Martwy wieloryb na plaży w Wisełce. Sanepid bada wodę
Sanepid z Kamienia Pomorskiego pobrał próbki wody w Wisełce po znalezieniu martwego wieloryba. Wyniki badań będą dostępne w czwartek. - Ze względu na zaawansowany stan rozkładu martwego zwierzęcia w najbliższych dniach zostaną przeprowadzone prace mające na celu jego bezpieczne usunięcie i przekazanie do utylizacji przez wyspecjalizowany zakład - informuje Woliński Park Narodowy.
Najważniejsze informacje
- Martwy wieloryb został znaleziony na plaży w Wisełce.
- Sanepid pobrał próbki wody do badań.
- Plaża została zamknięta z powodu intensywnego zapachu.
Martwy wieloryb w Wisełce
Na plaży w Wisełce, w pobliżu Wolińskiego Parku Narodowego, znaleziono ciało martwego wieloryba. Odkrycie to spowodowało zamknięcie kilkusetmetrowego odcinka plaży. Intensywny zapach towarzyszący rozkładowi zwierzęcia jest odczuwalny w okolicy.

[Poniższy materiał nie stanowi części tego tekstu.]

-- ==== Sys2Proof/Syntax.lean ====
section
/-! DEFINITION. The operations of the block, spec/30_encoding.md R78: one constructor of `Instr` for each row of
spec/opcode_table.json. Beside them: `Operation`, which adds the READs and WRITEs that decode but match no row (R80), and
`AsmLine`, the assembler lines of R81. -/

namespace Sys2Proof

/-- One constructor per row of the opcode map (R78). Operands have the widths R71 to R76 give them, so every term is an
operation some stimulus words spell. -/
inductive Instr where
  /-- EDGE.X: a rising phase-A edge with phase-B level `b` and captured timer value `cap` (R89). -/
  | edgeX (b : Bool) (cap : Capture)
  /-- EDGE.YL: a rising phase-A edge with phase-B level `b` and captured timer value `cap` (R89). -/
  | edgeYl (b : Bool) (cap : Capture)
  /-- EDGE.YR: a rising phase-A edge with phase-B level `b` and captured timer value `cap` (R89). -/
  | edgeYr (b : Bool) (cap : Capture)
  /-- OVF: one overflow of the free-running capture timer (R97). -/
  | ovf
  /-- TICK: one control tick with the six switch levels `sw` (R83). -/
  | tick (sw : BitVec 6)
  /-- WR_POS.X with its data word (R145). -/
  | wrPosX (d : Word)
  /-- WR_POS.YL with its data word (R145). -/
  | wrPosYl (d : Word)
  /-- WR_POS.YR with its data word (R145). -/
  | wrPosYr (d : Word)
  /-- WR_CMD.X with its data word (R146). -/
  | wrCmdX (d : Word)
  /-- WR_CMD.YL with its data word (R146). -/
  | wrCmdYl (d : Word)
  /-- WR_MODE.X with its data word (R147). -/
  | wrModeX (d : Word)
  /-- WR_MODE.YL with its data word (R147). -/
  | wrModeYl (d : Word)
  /-- WR_MODE.YR with its data word (R147). -/
  | wrModeYr (d : Word)
  /-- WR_CTRL with its data word; bit 0 is CLEAR (R148, R149). -/
  | wrCtrl (d : Word)
  /-- RD_POS.X (R150). -/
  | rdPosX
  /-- RD_POS.YL (R150). -/
  | rdPosYl
  /-- RD_POS.YR (R150). -/
  | rdPosYr
  /-- RD_CMD.X (R151). -/
  | rdCmdX
  /-- RD_CMD.YL (R151). -/
  | rdCmdYl
  /-- RD_CMD.YR (R151). -/
  | rdCmdYr
  /-- RD_ERR.X (R152). -/
  | rdErrX
  /-- RD_ERR.YL (R152). -/
  | rdErrYl
  /-- RD_ERR.YR (R152). -/
  | rdErrYr
  /-- RD_EFFERR.X (R153). -/
  | rdEfferrX
  /-- RD_EFFERR.YL (R153). -/
  | rdEfferrYl
  /-- RD_EFFERR.YR (R153). -/
  | rdEfferrYr
  /-- RD_MODE.X (R154). -/
  | rdModeX
  /-- RD_MODE.YL (R154). -/
  | rdModeYl
  /-- RD_MODE.YR (R154). -/
  | rdModeYr
  /-- RD_STATUS.X (R155). -/
  | rdStatusX
  /-- RD_STATUS.YL (R155). -/
  | rdStatusYl
  /-- RD_STATUS.YR (R155). -/
  | rdStatusYr
  /-- RD_DRIVE.X (R156). -/
  | rdDriveX
  /-- RD_DRIVE.YL (R156). -/
  | rdDriveYl
  /-- RD_DRIVE.YR (R156). -/
  | rdDriveYr
  /-- RD_INTEG.X (R157). -/
  | rdIntegX
  /-- RD_INTEG.YL (R157). -/
  | rdIntegYl
  /-- RD_INTEG.YR (R157). -/
  | rdIntegYr
  /-- RD_SPEED.X (R158). -/
  | rdSpeedX
  /-- RD_SPEED.YL (R158). -/
  | rdSpeedYl
  /-- RD_SPEED.YR (R158). -/
  | rdSpeedYr
  /-- RD_PREV.X (R159). -/
  | rdPrevX
  /-- RD_PREV.YL (R159). -/
  | rdPrevYl
  /-- RD_PREV.YR (R159). -/
  | rdPrevYr
  /-- RD_STRIKE.X (R160). -/
  | rdStrikeX
  /-- RD_STRIKE.YL (R160). -/
  | rdStrikeYl
  /-- RD_STRIKE.YR (R160). -/
  | rdStrikeYr
  /-- RD_EDGE1.X (R161). -/
  | rdEdge1X
  /-- RD_EDGE1.YL (R161). -/
  | rdEdge1Yl
  /-- RD_EDGE1.YR (R161). -/
  | rdEdge1Yr
  /-- RD_EDGE2.X (R161). -/
  | rdEdge2X
  /-- RD_EDGE2.YL (R161). -/
  | rdEdge2Yl
  /-- RD_EDGE2.YR (R161). -/
  | rdEdge2Yr
  /-- RD_PERIOD.X (R162). -/
  | rdPeriodX
  /-- RD_PERIOD.YL (R162). -/
  | rdPeriodYl
  /-- RD_PERIOD.YR (R162). -/
  | rdPeriodYr
  /-- RD_YSTAT (R163). -/
  | rdYstat
  /-- RD_LRERR (R164). -/
  | rdLrerr
  /-- RD_CTRL (R165). -/
  | rdCtrl
  /-- RD_OVFCNT (R166). -/
  | rdOvfcnt
  /-- RD_PHASE (R167). -/
  | rdPhase
  deriving DecidableEq, Repr

/-- What a stimulus spells: an operation of the opcode map, or a READ or WRITE whose address is none of the map's, "still a
valid operation", which the block answers with the error response (R77, R80). -/
inductive Operation where
  /-- A row of the opcode map. -/
  | instr (i : Instr)
  /-- A READ of an address with no read rule (R143). -/
  | unmappedRead (addr : Addr)
  /-- A WRITE, with its data word, to an address with no write rule (R143). -/
  | unmappedWrite (addr : Addr) (d : Word)
  deriving DecidableEq, Repr

/-- The registers of a channel block, `<REG>` of R81, at the offsets R57 gives. -/
inductive Reg where
  | pos
  | cmd
  | err
  | efferr
  | mode
  | status
  | drive
  | integ
  | speed
  | prev
  | strike
  | edge1
  | edge2
  | period
  deriving DecidableEq, Repr

/-- The global registers, `<GREG>` of R81. -/
inductive GReg where
  | ystat
  | lrerr
  | ctrl
  | ovfcnt
  | phase
  deriving DecidableEq, Repr

/-- EDGE on channel m (R89): the row of the map for that channel. -/
def Instr.edge : Chan → Bool → Capture → Instr
  | .x => .edgeX
  | .yl => .edgeYl
  | .yr => .edgeYr

/-- WR_POS on channel m (R145). -/
def Instr.wrPos : Chan → Word → Instr
  | .x => .wrPosX
  | .yl => .wrPosYl
  | .yr => .wrPosYr

/-- WR_MODE on channel m (R147). -/
def Instr.wrMode : Chan → Word → Instr
  | .x => .wrModeX
  | .yl => .wrModeYl
  | .yr => .wrModeYr

/-- The RD row of register `r` on channel m (R78). -/
def Instr.rd : Chan → Reg → Instr
  | .x, .pos => .rdPosX
  | .x, .cmd => .rdCmdX
  | .x, .err => .rdErrX
  | .x, .efferr => .rdEfferrX
  | .x, .mode => .rdModeX
  | .x, .status => .rdStatusX
  | .x, .drive => .rdDriveX
  | .x, .integ => .rdIntegX
  | .x, .speed => .rdSpeedX
  | .x, .prev => .rdPrevX
  | .x, .strike => .rdStrikeX
  | .x, .edge1 => .rdEdge1X
  | .x, .edge2 => .rdEdge2X
  | .x, .period => .rdPeriodX
  | .yl, .pos => .rdPosYl
  | .yl, .cmd => .rdCmdYl
  | .yl, .err => .rdErrYl
  | .yl, .efferr => .rdEfferrYl
  | .yl, .mode => .rdModeYl
  | .yl, .status => .rdStatusYl
  | .yl, .drive => .rdDriveYl
  | .yl, .integ => .rdIntegYl
  | .yl, .speed => .rdSpeedYl
  | .yl, .prev => .rdPrevYl
  | .yl, .strike => .rdStrikeYl
  | .yl, .edge1 => .rdEdge1Yl
  | .yl, .edge2 => .rdEdge2Yl
  | .yl, .period => .rdPeriodYl
  | .yr, .pos => .rdPosYr
  | .yr, .cmd => .rdCmdYr
  | .yr, .err => .rdErrYr
  | .yr, .efferr => .rdEfferrYr
  | .yr, .mode => .rdModeYr
  | .yr, .status => .rdStatusYr
  | .yr, .drive => .rdDriveYr
  | .yr, .integ => .rdIntegYr
  | .yr, .speed => .rdSpeedYr
  | .yr, .prev => .rdPrevYr
  | .yr, .strike => .rdStrikeYr
  | .yr, .edge1 => .rdEdge1Yr
  | .yr, .edge2 => .rdEdge2Yr
  | .yr, .period => .rdPeriodYr

/-- The RD row of a global register (R78). -/
def Instr.rdGlobal : GReg → Instr
  | .ystat => .rdYstat
  | .lrerr => .rdLrerr
  | .ctrl => .rdCtrl
  | .ovfcnt => .rdOvfcnt
  | .phase => .rdPhase

/-- One line of the spec's assembler (R81). Operands are the numbers a line is written with; `AsmLine.wf` says which are
legal. A WRITE of any register can be written, because R80 gives an illegal one the error response. -/
inductive AsmLine where
  /-- `EDGE <ch>, <b>[, cap=<n>]`. -/
  | edge (m : Chan) (b : Nat) (cap : Nat)
  /-- `OVF`. -/
  | ovf
  /-- `TICK [sw=<6-bit binary>]`. -/
  | tick (sw : Nat)
  /-- `WR <ch>.<REG>, <value>`. -/
  | wr (m : Chan) (r : Reg) (value : Int)
  /-- `WR CTRL, <value>`, and the same for another global register. -/
  | wrGlobal (g : GReg) (value : Int)
  /-- `RD <ch>.<REG>`. -/
  | rd (m : Chan) (r : Reg)
  /-- `RD <GREG>`. -/
  | rdGlobal (g : GReg)
  deriving DecidableEq, Repr

end Sys2Proof
end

Dalsza część artykułu pod materiałem wideo
Humbak utknął przy brzegu. Moment akcji ratunkowej na Bałtyku
Badania sanepidu
Inspektorzy sanepidu z Kamienia Pomorskiego pobrali próbki wody z okolicznych kąpielisk, w tym z Międzyzdrojów i Międzywodzia. Badania mają na celu wykrycie obecności bakterii Escherichia coli oraz enterokoków kałowych. Wyniki zostaną opublikowane w czwartek.
Bezpieczeństwo plażowiczów
Anna Banasiak, dyrektor Powiatowej Stacji Sanitarno-Epidemiologicznej, zapewniła, że rozkładający się wieloryb nie stanowi zagrożenia dla plażowiczów.
Wieloryb znajduje się około 2,5 km od plaży, gdzie mogą być osoby kąpiące się. Zagrożenia nie ma. Odczuwalny jest tylko charakterystyczny zapach - wyjaśniła.
Działania Wolińskiego Parku Narodowego
Woliński Park Narodowy poinformował, że odcinek plaży został zabezpieczony. W najbliższych dniach planowane jest usunięcie szczątków wieloryba.
Wyczuwalny w okolicy intensywny zapach jest naturalnym efektem procesów rozkładu tak dużego organizmu morskiego i nie powinien budzić niepokoju, jednak może powodować dyskomfort. Prosimy wszystkie osoby przebywające w rejonie Wisełki o korzystanie z innych odcinków wybrzeża i respektowanie ogrodzenia - dodano w oświadczeniu.
Historia wieloryba
Martwy wieloryb został przywleczony do portu w Polsce przez tankowiec z USA. Ważące około 12 ton i mierzące około 15 metrów ciało, zostało wcześniej zatopione w Zatoce Pomorskiej. Mimo to, silne prądy morskie zepchnęły je z powrotem na brzeg. Urząd Morski w Szczecinie uzyskał zgodę na zatopienie zwierzęcia, jednak natura miała inne plany.